No. 1 son (Stephen) tried to lighten the moment a little by talking about quarter life crisis and one-eighth life crisis. No. 2 son did a quick calculation and insisted that he was too old for one-eighth life crisis.

I went on to say that it was good that no.2 son was aware of the reality of death early. It gave the Lord a chance to build his faith early as well.

Talk about your divine timing. We were having our pizza dinner on Holy Saturday. We had just attended a Good Friday service the night before and the next day would be Easter Sunday.

I reviewed the reasons for our hope in the face of death. Jesus died and rose again. Jesus had dealt with the root cause of death, our sins, and had risen from the dead bodily to give clear evidence that death and sin had been conquered. (The Tan family are not Gnostics.)

Dad then reached out for the last bread stick, gave thanks to God for Christ’s body broken for us, broke the bread stick into three and distributed it. We ate the bread stick in remembrance of Christ and His ultimate sacrifice on our behalf.

I am sure that I had broken the church rules of any number of denominations. But I couldn’t help but think that maybe this is how the Lord’s Supper really ought to be done — in the context of a real meal, in the midst of real life.

Normally we celebrate holy communion at a special place (the church building) at a special time (worship service) with special elements (tiny pieces of bread, tiny sips of wine/grape juice that disappear in your mouth before they can even be swallowed).

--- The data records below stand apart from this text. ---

/-- OUTWARD with the reverse contact open; SETTLE with both timers run out; RETURN with the
normal contact open and a stroke at each end of the range, inside it and outside it. -/
theorem witness_LearningTimersAct :
    let at' := fun ph m => pointed { drive := .learning, phase := some ph, settleTimer := some 0
                                     learnTimer := some 0, measured := m } fun y =>
      { y with slots := 1 }
    let s := at' .settle none
    ((at' .outward none).blk.pt 0).phase = some .outward ∧
      ((at' .outward none).blk.pt 0).reverseMade = false ∧
    (s.desc.inForce = true ∧ s.desc.ptOfChannel 0 = some 0 ∧ (s.blk.pt 0).drive = .learning ∧
      (s.blk.pt 0).phase = some .settle ∧ (s.blk.pt 0).settleTimer.isSome = true ∧
      (s.blk.pt 0).restTimer = none ∧ (s.blk.pt 0).learnTimer.isSome = true ∧
      (s.blk.pt 0).phase ≠ some .waiting ∧ (0 : Nat) ∉ s.blk.queue) ∧
    ∀ m ∈ [59, 60, 200, 201], ((at' .back (some m)).blk.pt 0).measured = some m ∧
      ((at' .back (some m)).blk.pt 0).phase = some .back ∧
      ((at' .back (some m)).blk.pt 0).normalMade = false ∧
      ((at' .back (some m)).blk.pt 0).learnCount ≤ s.desc.tolC := by decide +kernel

/-- The later clauses: a rest timer in OUTWARD, and in SETTLE with the settle timer stopped and running;
a phase fault and a step from the levels false, false, granted and waiting; the ends of the count. -/
theorem witness_learning_steps :
    let s := fun ph (t : Timer) n => pointed { drive := .learning, phase := some ph, restTimer := some 0
                                               settleTimer := t, learnCount := n } fun y =>
      { y with slots := 3, queue := if ph = .waiting then [0] else [] }
    (∀ ph, ((s ph none 0).blk.pt 0).restTimer.isSome = true ∧
      ((s ph none 0).blk.pt 0).phase = some ph ∧ ((s ph none 0).blk.pt 0).drive = .learning) ∧
    ((s .settle (some 1) 0).blk.pt 0).settleTimer ≠ none ∧ (s .waiting none 0).blk.queue.count 0 = 1 ∧
      (s .waiting none 0).desc.driveLimit ≤ (s .waiting none 0).blk.slots ∧
      (s .outward none 0).blk.queue = [] ∧
      ((s .outward none 0).blk.pt 0).phaseA = false ∧ ((s .outward none 0).blk.pt 0).phaseB = false := by
  refine ⟨fun ph => ?_, by decide +kernel⟩
  cases ph <;> decide +kernel

/-- R62, R63: the learning count stops at 230 and at 0; the rest timer switches the output; a phase
fault fails the learning. -/
theorem test_learning_steps :
    let s := fun ph n => pointed { drive := .learning, phase := some ph, restTimer := some 0
                                   learnCount := n } fun y => { y with slots := 1 }
    ([(229, true), (230, true), (1, false), (0, false)].map fun (n, a) =>
      ((after (.phaseReport 0 a (!a)) (s .outward n)).blk.pt 0).learnCount) = [230, 230, 0, 0] ∧
    ([LearnPhase.outward, .settle, .back].map fun ph =>
      let q := (after (.restTimerExpiry 0) (s ph 0)).blk.pt 0
      (q.phase, q.output)) =
      [(some .outward, some .reverse), (some .back, some .normal), (some .back, none)] ∧
    ((after (.phaseReport 0 true true) (s .settle 0)).blk.pt 0).drive = .failed := by decide +kernel

/-- A point under test and one that is not; a report of either kind is a command of its own. -/
theorem witness_OutcomeReportRecorded :
    (.testOutcomeReport 0 ⟨.pass, .current⟩ : Instr) ≠ .testOutcomeReport 0 ⟨.pass, .past⟩ ∧
    (pointed { underTest := true } id).desc.inForce = true ∧
      (pointed { underTest := true } id).desc.ptOfChannel 0 = some 0 ∧
      ((pointed { underTest := true } id).blk.pt 0).underTest = true ∧
      ((pointed {} id).blk.pt 0).underTest = false := by decide +kernel

theorem witness_IntervalExpiryStartsStep :
    let s := yard fun y => { y with tst := { y.tst with interval := some 0 } }
    let q := yard fun y => inMode .quiet { y with tst := { y.tst with interval := some 0 } }
    s.desc.inForce = true ∧ s.blk.tst.interval.isSome = true ∧ s.blk.tst.kind = .none ∧
      s.blk.mode = .running ∧ q.blk.mode = .quiet ∧ q.blk.tst.interval.isSome = true ∧
      q.blk.tst.kind = .none := by decide

/-- R70: with both contacts made, a PASS raises no alarm; a FAIL is a recomputation, and raises
COUNT_MISMATCH and TEST_FAIL. -/
theorem test_pass_recomputes_nothing :
    let p : PointState := { underTest := true, normalMade := true, reverseMade := true }
    let alarms := fun o =>
      let s := pointed { p with outcome := some o } fun y =>
        setLink .a { unit .desk with tx := .report ⟨0, []⟩ }
          { y with tst := { y.tst with step := some 0, kind := .cycle } }
      ((after .stepTimerExpiry s).blk.rep .a).queue.filterMap
        fun f => if f.kind = 0xC7 then f.body.head? else none
    alarms .pass = [] ∧ alarms .fail = [6, 8] := by decide +kernel

/-- With `witness_trouble`: a step of each kind in each mode in which it ends; a point under test with a PASS, a FAIL and no
report; the last group and the one before it. -/
theorem witness_ProvingStepEndsInRunning :
    let s := fun m k => yard fun y =>
      inMode m { y with tst := { y.tst with step := some 0, kind := k } }
    let tested := fun o => pointed { underTest := true, outcome := o } fun y =>
      { y with tst := { y.tst with step := some 0, kind := .cycle } }
    ((s .proving .proving).desc.inForce = true ∧
      (s .proving .proving).blk.tst.step.isSome = true ∧
      (s .proving .proving).blk.tst.kind = .proving ∧ (s .proving .proving).blk.mode = .proving) ∧
    ((s .running .cycle).blk.tst.kind = .cycle ∧ (s .running .cycle).blk.mode = .running ∧
      (s .quiet .quiet).blk.mode = .quiet ∧ (s .waking .quiet).blk.mode = .waking) ∧
    (∀ o ∈ [some .pass, some .fail, none], ((tested o).blk.pt 0).outcome = o ∧
      ((tested o).blk.pt 0).underTest = true ∧ (tested o).desc.ptInUse 0 = true ∧
      ((tested o).blk.pt 0).drive = .idle ∧ (0 : Nat) ∉ (tested o).blk.queue) ∧
    ¬((s .running .cycle).blk.tst.pointer + 1 < (s .running .cycle).blk.tst.g) ∧
      (0 : Nat) + 1 < { (s .running .cycle).blk.tst with g := 2 }.g := by decide +kernel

But the early church celebrated their Lord’s supper in a regular place (homes), during a regular time (meal times) with regular food (bread and wine were staples at the Palestinian dinner table and I am sure you could have seconds). [Acts 2: 46-47]

Wofgang Simson summarized the evolution of the Lord’s supper from real meal to ritual well:

Since it is quite difficult to feed a cathedral full of people with real food, (the Lord’s Supper) degenerated into a religious and symbolic ritual, offering microscopic sips of wine and a small wafer, often enough only to the ‘clergy’ while the masses looked on in pious amazement. This meant that the Lord’s Supper was a supper no more, and lost its powerful meaning, the unprecedented, revolutionary reality of a redeemed people, irrespective of class and caste, sharing real food with a prophetic meaning, having dinner with God, expecting His physical presence at any time just like after the resurrection.

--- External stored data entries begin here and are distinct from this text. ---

/-- Half microseconds in one bt at the configured line speed (00, line speed codes). -/
def btUnits (s : State) : Nat := 200 / 2 ^ s.startup.settings.lineSpeed

/-- Half microseconds in a millisecond. -/
def msUnits : Nat := 2000

/-- Half microseconds in a second. -/
def secondUnits : Nat := 2000000

/-! ### Patterns and the READY pin (R143, R147, R149) -/

/-- The cycle of a pattern in ms; 0 for OFF and STEADY, which have none (R143). -/
def cycleMs : Pattern → Nat
  | .off => 0
  | .steady => 0
  | .slow => 1000
  | .fast => 250
  | .burst n => 500 * n + 1500
  | .quickBurst n => 250 * n + 1500
  | .halt => 1000

/-- A pattern has a cycle (R143). -/
def hasCycle (p : Pattern) : Bool := cycleMs p != 0

/-- Whether a pattern is lit so many ms into its cycle (R143). -/
def litAt : Pattern → Nat → Bool
  | .off, _ => false
  | .steady, _ => true
  | .slow, t => decide (t < 500)
  | .fast, t => decide (t < 125)
  | .burst n, t => decide (t < 500 * n) && decide (t % 500 < 250)
  | .quickBurst n, t => decide (t < 250 * n) && decide (t % 250 < 125)
  | .halt, t => decide (t < 100)

/-- The pattern the READY pin shows (R149); OFF while the RESET pin is held (R163). -/
def readyPattern (s : State) : Pattern :=
  match s.startup.station with
  | .config => .off
  | .configFault => .fast
  | .listen => .slow
  | .duplicate => .fast
  | .service =>
    match s.line.condition with
    | .quiet => .steady
    | .busy => .steady
    | .held => .burst 3
    | .stuck => .burst 3
    | .recovering => .burst 3

/-- READY starts the first cycle of a new pattern at once, and runs on in an unchanged one (R149). -/
def refreshReady (before after : State) : State :=
  if readyPattern before = readyPattern after then after
  else { after with signal := { after.signal with readyPosition := 0 } }

/-- A LINE OK output is lit (R147). -/
def lineOkLit (s : State) : Bool :=
  inService s && (s.line.condition == .quiet || s.line.condition == .busy)

/-! ### Lamps and horn (R144 to R148) -/

/-- The function of field line n. -/
def functionOfLine (s : State) (n : Nat) : FieldFunction :=
  match s.startup.settings.lines.toList[n]? with
  | none => .unused
  | some l => l.function

/-- A function is a lamp output (R144). -/
def isLampFunction : FieldFunction → Bool
  | .unused => false
  | .pickLamp => true
  | .horn => false
  | .haltIn => false
  | .closeIn => false
  | .lineOk => false
  | .bayLamp _ => true

/-- A function is an input (R140). -/
def isInputFunction : FieldFunction → Bool
  | .unused => false
  | .pickLamp => false
  | .horn => false
  | .haltIn => true
  | .closeIn => true
  | .lineOk => false
  | .bayLamp _ => false

/-- A pattern becomes current and starts its first cycle; nothing is staged. -/
def startPattern (p : Pattern) (l : Lamp) : Lamp := { l with current := p, position := 0, staged := none }

/-- A lamp output takes its owner's request (R144, R145). -/
def requestLamp (halted : Bool) (p : Pattern) (l : Lamp) : Lamp :=
  if halted then { l with latest := p }
  else if hasCycle l.current then { l with staged := some p, latest := p }
  else { startPattern p l with latest := p }

/-- The lamp outputs of one function replaced by their images. -/
def mapLamps (which : FieldFunction → Bool) (f : Lamp → Lamp) (s : State) : State :=
  { s with
    signal :=
      { s.signal with
        lamps := vmapIdx (fun n l => if which (functionOfLine s n) then f l else l) s.signal.lamps } }

/-- A request reaches every field line that carries the function (R146). -/
def requestPattern (function : FieldFunction) (p : Pattern) (s : State) : State :=
  mapLamps (fun g => isLampFunction g && g == function) (requestLamp (haltAsserted s) p) s

/-- A lamp output's cycle ends (R144). -/
def endCycle (l : Lamp) : Lamp :=
  match l.staged with
  | some p => startPattern p l
  | none => { l with position := 0 }

/-- Halt becomes asserted: every lamp shows HALT and the horn stops (R145, R148). -/
def haltOutputs (s : State) : State :=
  let t := mapLamps isLampFunction (startPattern .halt) s
  { t with signal := { t.signal with horn := none } }

/-- Halt is released: every lamp takes its latest request at once (R145). -/
def releaseOutputs (s : State) : State := mapLamps isLampFunction (fun l => startPattern l.latest l) s

/-- The Reservation Unit requests the horn (R148). -/
def requestHorn (s : State) : State :=
  if haltAsserted s = true ∨ s.startup.settings.hornLength = 0 then s
  else { s with signal := { s.signal with horn := some (s.startup.settings.hornLength * secondUnits) } }

/-- The lamp of field line n is lit now. -/
def lampLit (s : State) (n : Nat) : Bool :=
  match s.signal.lamps.toList[n]? with
  | none => false
  | some l => litAt l.current (l.position / msUnits)

/-- The READY pin is lit now, and so driven to its active level (R149, R150). -/
def readyLit (s : State) : Bool := litAt (readyPattern s) (s.signal.readyPosition / msUnits)

/-- The filtered level of field line n. -/
def filteredLevel (s : State) (n : Nat) : Bool :=
  match s.signal.inputs.toList[n]? with
  | none => false
  | some i => i.filtered

/-- The reading of field line n in STATUS (R158). -/
def fieldReading (s : State) (n : Nat) : Bool :=
  if observes s then
    match functionOfLine s n with
    | .unused => false
    | .pickLamp => lampLit s n
    | .horn => s.signal.horn.isSome
    | .haltIn => filteredLevel s n
    | .closeIn => filteredLevel s n
    | .lineOk => lineOkLit s
    | .bayLamp _ => lampLit s n
  else false

/-- The level an output line is driven to through its polarity, true for high; none where the line is
not driven: an input, an UNUSED line, and every line before the end of CONFIG (R140). -/
def fieldDrive (s : State) (n : Nat) : Option Bool :=
  match s.startup.settings.lines.toList[n]? with
  | none => none
  | some l =>
    if observes s && l.function != .unused && !isInputFunction l.function then
      some (fieldReading s n != l.inverted)
    else none

/-- The field lines character of STATUS: bit n is the reading of FLn (R162). -/
def fieldLinesByte (s : State) : Byte :=
  byte ((List.range 8).foldl (fun acc n => acc + 2 ^ n * bit (fieldReading s n)) 0)

/-! ### The line condition -/

/-- The line becomes QUIET and the idle count starts from 0 (R10, R18). -/
def lineQuiet (s : State) : State :=
  { s with
    line := { s.line with
      condition := .quiet, activity := .nothing, idleCount := 0, stuckCount := 0 } }

/-- The line stays or becomes BUSY with DW pulled and TW slack, and R20 counts from now. -/
def lineDwPulled (s : State) : State :=
  { s with
    line := { s.line with
      condition := .busy, activity := .dwPulled, idleCount := 0, stuckCount := 0 } }

/-- The line is BUSY: DW reads pulled where a start mark was due, so another station's start mark has
begun (R11), and R20 counts from now. -/
def lineStartMark (s : State) : State :=
  { s with
    line := { s.line with
      condition := .busy, activity := .startMark, idleCount := 0, stuckCount := 0 } }

/-- The line after something ended on it, by the level DW has then (R9, R18). -/
def lineFreed (dwPulled : Bool) (s : State) : State := if dwPulled then lineDwPulled s else lineQuiet s

/-- The line is BUSY with this activity, and the idle count and the count of R20 are 0 (R10, R18, R20). -/
def lineBusy (activity : Activity) (s : State) : State :=
  { s with
    line := { s.line with condition := .busy, activity := activity, idleCount := 0, stuckCount := 0 } }

/-- What the station drives from now on. -/
def drive (d : Driving) (s : State) : State := { s with line := { s.line with driving := d } }

/-- The Line Interface makes a report (R22). -/
def report (r : FrameReport) (s : State) : State := { s with line := { s.line with report := some r } }

/-- The report of a frame this station began; it pulled neither slot itself. -/
def reportSent (outcome : ReportOutcome) (flawSlot confirmSlot : Bool) (s : State) : State :=
  report
    { outcome := outcome, flawSlot := flawSlot, confirmSlot := confirmSlot
      pulledFlaw := false, pulledConfirm := false } s

/-- A call request is with the Frame Engine: the Call Arbiter is WAITING (R37, R119). -/
def callRequested (s : State) : Bool :=
  match s.arbiter with
  | .waiting _ => true
  | _ => false

/-- The station wants to send (R20, R37). -/
def wantsToSend (s : State) : Bool :=
  inService s && (s.frames.queue.any (fun n => !n.inFlight) || callRequested s)

/-- A station in STUCK that wants to send enters RECOVERING, unless its back-off timer runs; a
recovering station that no longer wants to send goes back to STUCK (R20, R21). -/
def followWant (s : State) : State :=
  if s.line.condition = .stuck ∧ wantsToSend s = true ∧ s.line.backOff = none then
    { s with line := { s.line with condition := .recovering, driving := .recovery, pulseCount := 0 } }
  else if s.line.condition = .recovering ∧ wantsToSend s = false then
    { s with line := { s.line with condition := .stuck, driving := .nothing, pulseCount := 0 } }
  else s

/-! ### The outbound notice queue (R33 to R36) -/

/-- The state with its notice queue replaced. -/
def withQueue (queue : List Notice) (s : State) : State :=
  { s with frames := { s.frames with queue := queue } }

/-- The count of a TAKEN or LAPSE; 0 for other notices. -/
def countOf : NoticeBody → Nat
  | .lapse _ c => c
  | .taken _ c => c
  | .hail _ => 0
  | .void _ => 0
  | .arrive _ => 0

/-- The notice with another count. -/
def withCount : NoticeBody → Nat → NoticeBody
  | .lapse key _, c => .lapse key c
  | .taken key _, c => .taken key c
  | .hail serial, _ => .hail serial
  | .void ticket, _ => .void ticket
  | .arrive spec, _ => .arrive spec

/-- Two notices are both TAKEN or both LAPSE, with the same gate station, ticket and line (R34). -/
def sameAccount : NoticeBody → NoticeBody → Bool
  | .lapse a _, .lapse b _ => a == b
  | .taken a _, .taken b _ => a == b
  | _, _ => false

/-- The entry is an ARRIVE that is not in flight. -/
def isWaitingArrive (n : Notice) : Bool :=
  match n.body with
  | .arrive _ => !n.inFlight
  | _ => false

/-- The queue, newest first, after a merge into the newest entry for the same account that is not in
flight, with what is left over; none when there is no such entry or it is full (R34). -/
def mergeNewest (body : NoticeBody) : List Notice → Option (List Notice × Nat)
  | [] => none
  | n :: rest =>
    if sameAccount n.body body && !n.inFlight then
      if countOf n.body < Config.countLimit then
        let added := min (countOf body) (Config.countLimit - countOf n.body)
        some ({ n with body := withCount n.body (countOf n.body + added) } :: rest, countOf body - added)
      else none
    else (mergeNewest body rest).map fun r => (n :: r.1, r.2)

/-- A notice as a new entry at the tail (R34). -/
def newEntry (body : NoticeBody) : Notice := { body := body, flaws := 0, inFlight := false }

/-- A new entry joins the queue, evicts the oldest waiting ARRIVE, or is dropped (R34, R35). -/
def enqueue (body : NoticeBody) (s : State) : State :=
  if s.frames.queue.length < Config.queueLimit then withQueue (s.frames.queue ++ [newEntry body]) s
  else
    match body with
    | .arrive _ => s
    | _ =>
      if s.frames.queue.any isWaitingArrive then
        withQueue (s.frames.queue.eraseP isWaitingArrive ++ [newEntry body]) s
      else flagNoticeLoss s

/-- A producer gives a notice to the queue (R34). -/
def takeNotice (body : NoticeBody) (s : State) : State :=
  match body with
  | .arrive _ => if s.frames.queue.any (fun n => n.body == body) then s else enqueue body s
  | _ =>
    match mergeNewest body s.frames.queue.reverse with
    | none => enqueue body s
    | some (queue, left) =>
      if left = 0 then withQueue queue.reverse s
      else enqueue (withCount body left) (withQueue queue.reverse s)

/-- A producer gives a notice; a STUCK line then meets a station that wants to send (R20). -/
def giveNotice (body : NoticeBody) (s : State) : State := followWant (takeNotice body s)

/-! ### The Terminal Port's buffers (R152 to R157) -/

/-- A message joins the tail of the transmit queue. -/
def transmit (m : List Byte) (s : State) : State :=
  { s with port := { s.port with transmit := s.port.transmit ++ [m] } }

/-- The reply of an owner, or of the port itself, is enqueued (R154, R162). -/
def reply (code : Byte) (result : ResultCode) (data : List Byte) (s : State) : State :=
  transmit (replyMessage code result data) s

/-- A report is enqueued, or dropped with REPORT LOST (R156). -/
def giveReport (m : List Byte) (s : State) : State :=
  if s.port.transmit.length < Config.transmitLimit then transmit m s else flagReportLost s

/-- The station defers its terminal messages (R73, R123, R154). -/
def deferring (s : State) : Bool :=
  match s.startup.settings.role with
  | .row => s.bid != .idle
  | .gate =>
    match s.arbiter with
    | .idle => false
    | .waiting _ => false
    | .calling _ => true
    | .granting _ _ _ _ => true

/-- The waiting message can be processed (R154). -/
def canProcess (s : State) : Bool :=
  portRuns s && !deferring s && decide (s.port.transmit.length < Config.transmitLimit)

/-- The port receives with even parity: as configured, and never in CONFIG FAULT (R151). -/
def portParity (s : State) : Bool :=
  s.startup.station != .configFault && s.startup.settings.terminalParity

/-- The port's speed in baud: as configured, and 9600 in CONFIG FAULT (R151). -/
def portBaud (s : State) : Nat :=
  if s.startup.station = .configFault then 9600 else 4800 * 2 ^ s.startup.settings.terminalSpeed

/-- Bit times of one terminal character (R151). -/
def characterBits (s : State) : Nat := if portParity s then 12 else 11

It thus became the ‘Eucharist’,a pious and symbolic shell of the original meal of a tasty lamb that Jesus shared with His disciples. By AD 150 the Eucharist and love feast were two distinct parts of the Lord’s Supper. As biblical commentator William Barclay writes: ‘The celebration of the Lord’s Supper in a Christian home in the first century and in a cathedral in the twentieth century cannot be more different, they bear no relationship to each other whatsoever.’ ” [Houses that Change the World, 26-27]

The house church…is a table community, sharing real food. The Lord’s Supper was a substantial supper with a symbolic meaning, not a symbolic supper with a substantial meaning.? [82]

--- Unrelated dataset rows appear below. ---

-- ==== Sys2Proof/Machine/TimeEvents.lean ====
section
/-! DEFINITION. The meanings of the clock's and the Signal Unit's events (chapters 8 and 9). -/

namespace Sys2Proof.Machine

/-- The second counter after so many further whole seconds of the time base, before it is held to 59; a
full second already counted in the fraction is one of them (R131). -/
def secondsReached (elapsed : Nat) (c : YardClock) : Nat :=
  c.second + c.fraction / secondUnits + elapsed

/-- MINUTE_STEP: after so many further whole seconds the second counter is tested against 60. Below it the
counter goes on and no step is due, as after a jump at the same moment (R131, R136). The clock runs in
every state from the moment the reset ends (R130). -/
def execMinuteStep (s : State) (elapsed : Nat := 0) : Host.Outcome State Fault Refusal :=
  .next
    (if s.startup.resetHeld then s
    else if secondsReached elapsed s.clock < 60 then
      { s with clock := { s.clock with second := s.clock.second + elapsed } }
    else minuteStep s)

/-- Input line n replaced by its image. -/
def mapInput (n : Nat) (f : InputLine → InputLine) (s : State) : State :=
  { s with
    signal :=
      { s.signal with inputs := vmapIdx (fun i l => if i = n then f l else l) s.signal.inputs } }

/-- A raw level as the filter takes it: equal to the filtered level the timer stops; come to differ it
starts (R141). -/
def newRaw (units : Nat) (raw : Bool) (l : InputLine) : InputLine :=
  if raw = l.filtered then { l with raw := raw, timer := none }
  else if raw = l.raw then l
  else { l with raw := raw, timer := some units }

/-- INPUT_CHANGE: a field line's level (R141); a line that is no input is not read (R140). -/
def execInputChange (line : Fin 8) (high : Bool) (s : State) : Host.Outcome State Fault Refusal :=
  .next
    (if observes s = true ∧ isInputFunction (functionOfLine s line) = true then
      mapInput line
        (newRaw (filterUnits s.startup.settings) (levelThrough s.startup.settings line high)) s
    else s)

/-- The filter timer of input line n runs with its raw level differing. -/
def filterDue (n : Nat) (s : State) : Bool :=
  match s.signal.inputs.toList[n]? with
  | none => false
  | some l => l.timer.isSome && l.raw != l.filtered

/-- What follows a filtered change, by the level halt had before it (R142, R145). -/
def followHalt (before : Bool) (s : State) : State :=
  if haltAsserted s = before then s
  else if haltAsserted s then rechoose (haltOutputs s)
  else rechoose (releaseOutputs s)

/-- FILTER_EXPIRY: the filtered level takes the raw level (R141), one line a command. Two HALT IN lines that
change one way at the same moment make one change of halt in either order (R142). Where one asserts as the
only other releases, the order of their commands decides: release first makes two changes of halt, assertion
first none. DESIGN CHOICE: log entry 31. -/
def execFilterExpiry (line : Fin 8) (s : State) : Host.Outcome State Fault Refusal :=
  .next
    (if observes s = true ∧ isInputFunction (functionOfLine s line) = true ∧ filterDue line s = true then
      followHalt (haltAsserted s) (mapInput line (fun l => { l with filtered := l.raw, timer := none }) s)
    else s)

/-- The lamp on field line n shows a pattern with a cycle. -/
def lampCycles (n : Nat) (s : State) : Bool :=
  match s.signal.lamps.toList[n]? with
  | none => false
  | some l => hasCycle l.current

/-- CYCLE_END: the staged pattern becomes current or the cycle starts again (R144), on every line of the
same function, which are in step (R140); READY starts its next cycle (R149). -/
def execCycleEnd (output : CycleOutput) (s : State) : Host.Outcome State Fault Refusal :=
  .next
    (match output with
     | .fieldLine n =>
       if observes s = true ∧ isLampFunction (functionOfLine s n) = true ∧ lampCycles n s = true then
         mapLamps (fun g => g == functionOfLine s n) endCycle s
       else s
     | .ready =>
       if hasCycle (readyPattern s) then { s with signal := { s.signal with readyPosition := 0 } } else s)

/-- A timer after so much further time, in half microseconds: stopped once it has run out. -/
def runDown (elapsed : Nat) (t : Timer) : Timer :=
  match t with
  | none => none
  | some left => if left ≤ elapsed then none else some (left - elapsed)

/-- HORN_EXPIRY: after so much further time, in half microseconds, the horn timer is tested. Run out, it
leaves the horn SILENT; one that a request of the same moment has started again runs on (R148). -/
def execHornExpiry (s : State) (elapsed : Nat := 0) : Host.Outcome State Fault Refusal :=
  .next { s with signal := { s.signal with horn := runDown elapsed s.signal.horn } }

end Sys2Proof.Machine
end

There are further implications of this evolution. It taught that Christianity (and Christ?) was something that happened apart from the realities of daily life. It fed into a view that life was separated into sacred and secular compartments. (There were the real meals and there was the Lord’s Supper.)

Keeping the Lord’s Supper as a real meal would have the opposite effect. It was an invasion of the holy into the ordinary. It would be a reminder that the whole of life was to be sanctified. Imagine the implications for discipleship and evangelism.

Obviously this is a complex discussion that finally touches on all the fundamental questions of Christianity:

What is the Lord Supper? Who are the clergy? What is church? Can you use Pepsi for communion wine?

I don’t know all the answers. I am still trying to identify all the questions. But I will embark on a fresh journey to revisit these fundamental issues of ecclesiology.

I believed something significant happened last Saturday at Pizza Hut. I got to know my children a little better. And I realized afresh that at 15 and at 50, only Christ can meet the deepest needs of our souls. And that somehow all we do should point towards that joyful truth. And that dividing life into sacred and secular compartments doesn’t help.

Your brother, Soo-Inn Tan

PS. No, I didn’t use Pepsi for communion wine. We stopped at the breaking of bread. Could we hold off the ex-communication for now?